Reported: 2018-01-26 10:09 UTC by Tom Henderson
Modified: 2018-03-03 06:02 UTC (History)
3 users (show)

See Also:


Attachments
proposed patch by Viyom (818 bytes, patch)
2018-01-26 10:37 UTC, Tom Henderson
Details | Diff
Patch for bytes-in-flight test and consistency of m_lostOut variable (6.42 KB, patch)
2018-02-22 15:21 UTC, Viyom Mittal
Details | Diff

Note You need to log in before you can comment on or make changes to this bug.
Description Tom Henderson 2018-01-26 10:09:14 UTC
opened to track the issue in this thread:
http://mailman.isi.edu/pipermail/ns-developers/2018-January/014248.html
Comment 1 Tom Henderson 2018-01-26 10:37:37 UTC
Created attachment 3018 [details]
proposed patch by Viyom
Comment 2 Tom Henderson 2018-01-26 10:40:08 UTC
Viyom's patch does not affect the ns3-tcp-cwnd test (testing NewReno partial ack behavior).  However, it seems to conflict with the comment directly above it, which says:

  // RFC 6675, Section 5, 2nd paragraph:
  // If the incoming ACK is a cumulative acknowledgment, the TCP MUST
  // reset DupAcks to zero.
Comment 3 Tom Henderson 2018-01-26 12:19:56 UTC
Here are some responses inline to these ideas from the list discussion

Natale wrote:
> I am in favor of:
> *) splitting things that are not related to the TCP state machine
> processing (open-close-established...) in another file;

I agree that tcp-socket-base is probably too large.

> *) reduce the size of the functions by splitting them (e.g.,
ProcessedAck is too big)

agree

> *) reduce the number of "if sack then..", by trying to re-use CraftSackOption.

I would like to suggest going about it differently than CraftSackOption.  The goal is to reuse code, but IMO, crafting a fake option to reuse the API is a bit confusing to readers and future maintainers.  Instead, I suggest to rework the APIs to reuse scoreboard and other code without appending options.

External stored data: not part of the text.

-- ==== Sys2Proof/Machine/Step.lean ====
section
/-! DEFINITION. One step of the machine: the host's oldest queued event, or, with none queued, its STEP with an unnamed random byte
(log entry 1). -/

namespace Sys2Proof.Machine

/-- One step. It answers next on every state: the spec gives every event an effect in every state. -/
def step (s : State) : Host.Outcome State Fault Refusal :=
  match s.events with
  | [] => stepEvent s
  | e :: rest => applyEvent e { s with events := rest }

/-- `s` with an instruction's word where the next step fetches it (log entry 26). -/
def State.withFetchWord (s : State) (nbits w : Nat) : State := placeWord s (tableWord nbits w)

end Sys2Proof.Machine
end

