/-- Settles O13: the decoder rejects the words of the six families and no others, and the table agrees with it. -/
theorem illegalWordsByFamily : Obligations.IllegalWordsByFamily := by
  intro w
  rw [legalWord_eq_false_iff]
  constructor
  · rintro ⟨r, hd⟩
    simpa only [← BitVec.toNat_ne_iff_ne, BitVec.reduceToNat] using decode_error hd
  · rw [← fieldOp_eq, ← fieldN_val, ← fieldKk_toNat]
    rintro (⟨hop, h0, hE⟩ | ⟨hop, hn⟩ | ⟨hop, h7, hE⟩ | ⟨hop, h9E, hA1⟩ | ⟨hop, hk⟩)
    · exact ⟨_, decode_family0_rejects hop (fun h => h0 (h ▸ rfl)) (fun h => hE (h ▸ rfl))⟩
    · exact ⟨_, decode_family5_9_rejects hop hn⟩
    · exact ⟨_, decode_family8_rejects hop h7 hE⟩
    · exact ⟨_, decode_familyE_rejects hop h9E hA1⟩
    · exact ⟨_, decode_familyF_rejects hop hk⟩

/-- Settles O14: the worked decodes are fixed words, evaluated one by one. -/
theorem workedDecodes : Obligations.WorkedDecodes := by
  refine ⟨rfl, rfl, rfl, rfl, rfl, rfl, ?_⟩
  simp only [List.forall_mem_cons]
  exact ⟨rfl, rfl, rfl, rfl, rfl, rfl, rfl, rfl, List.forall_mem_nil _⟩

end Sys2Proof
end

section
/-! PROOFS. The fetch-decode-execute cycle (spec/40_cycle.md rules R90 to R97): the gate, the fetch, the decode, the random byte and the
jump to itself. -/

namespace Sys2Proof.Machine

/-! ### The STEP event, case by case -/

section
variable {s : State}

/-- R90: a STEP at a closed gate. -/
theorem stepEvent_of_not_ready (h : ¬ s.Ready) : stepEvent s = .next s := by
  obtain ⟨-, e⟩ | ⟨-, -, e⟩ | ⟨hready, -⟩ | ⟨hready, -⟩ | ⟨hready, -⟩ := stepEvent_cases s
  · exact e
  · exact e
  all_goals exact absurd hready h

/-- R91: a STEP whose fetch leaves the memory. -/
theorem stepEvent_of_fetch_overrun (hready : s.Ready) (hpc : 0xFFE < s.pc.toNat) :
    stepEvent s = .next (faulted s .addressOutOfRange 0 (max s.pc.toNat 0x1000)) := by
  obtain ⟨hrun, hwait⟩ := hready
  obtain ⟨hle, -⟩ | ⟨-, e⟩ := fetch_cases s
  · omega
  · simp only [stepEvent, hrun, hwait, e]
    rfl

/-- R92: a STEP at a word the decoder rejects. -/
theorem stepEvent_of_decode_error {r : DecodeReject} (hready : s.Ready) (hpc : s.pc.toNat ≤ 0xFFE)
    (hd : decode (s.wordAt s.pc.toNat) = .error r) :
    stepEvent s = .next (faulted s .decodeError (s.wordAt s.pc.toNat) 0) := by
  obtain ⟨hrun, hwait⟩ := hready
  simp only [stepEvent, hrun, hwait, fetch_of_le hpc, hd]
  rfl

/-- Log entry 1: with no event queued a step is the STEP event. -/
theorem step_of_no_events (h : s.events = []) : step s = stepEvent s := by
  simp only [step, h]

end

/-- Settles O4: the two bytes at PC by weight, and the fetch fault above 0xFFE. -/
theorem fetchReadsBigEndianOrFaults : Obligations.FetchReadsBigEndianOrFaults :=
  fun _ hready =>
    ⟨fun hpc => ⟨_, fetch_of_le hpc, wordOfBytes_toNat ..⟩, stepEvent_of_fetch_overrun hready⟩

/-- Settles O5: the decoder rejects exactly the words in no row of the table. -/
theorem decodeErrorExactlyOnIllegalWords : Obligations.DecodeErrorExactlyOnIllegalWords := by
  intro s hready hpc
  refine ⟨fun hillegal => ?_, fun hlegal => ?_⟩
  · obtain ⟨r, hd⟩ := legalWord_eq_false_iff.1 hillegal
    exact stepEvent_of_decode_error hready hpc hd
  · cases hd : decode (s.wordAt s.pc.toNat) with
    | error r => cases hlegal.symm.trans (legalWord_of_decode_error hd)
    | ok i => exact ⟨i, rfl, stepEvent_of_decode hready hpc hd⟩

/-- Settles O1: with no event queued a step is the STEP event, at an open gate and a legal word. -/
theorem stepRunsDecodedInstruction : Obligations.StepRunsDecodedInstruction :=
  fun _ _ hev hready hpc hd => (step_of_no_events hev).trans (stepEvent_of_decode hready hpc hd)

/-- Settles O3: the byte a STEP carries changes neither the gate nor the word at PC. -/
theorem gatedStepChangesNothing : Obligations.GatedStepChangesNothing := by
  intro s r
  refine ⟨fun hgated => ⟨?_, fun hev => ?_⟩, fun hready hpc i hd => ?_⟩
  · exact congrArg (onNext _) (stepEvent_of_not_ready (s := { s with rnd := some r }) hgated)
  · rw [step_of_no_events hev, stepEvent_of_not_ready hgated]
  · exact congrArg (onNext _) (stepEvent_of_decode (s := { s with rnd := some r }) hready hpc hd)

/-! ### The random byte (R96) -/

/-- The two fields of the model that only Cxkk reads: the byte the STEP carries and the count of draws (log entry 2). -/
def State.withRandom (r : Option Byte) (n : Nat) (s : State) : State := { s with rnd := r, rndDraws := n }

section
variable (r : Option Byte) (n : Nat) (s : State)

@[simp] theorem State.withRandom_i : (s.withRandom r n).i = s.i := rfl
@[simp] theorem State.withRandom_mem : (s.withRandom r n).mem = s.mem := rfl
@[simp] theorem State.withRandom_font : (s.withRandom r n).font = s.font := rfl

> *) keeping count of lost, retransmitted, dupack, to save time when
> calculating in_flight and other values (in both modes)

Let's go for clarity in the code first, and then optimize for performance after profiling and experience.

> *) the congestion window trace value will include deflation/deflation,
> but in the code will be used the version without inflation/deflation
> (in both modes)

I am not sure about reporting a trace value that is manipulated from the underlying value in the code; perhaps we need to maintain and report two versions (inflated and non-inflated)?  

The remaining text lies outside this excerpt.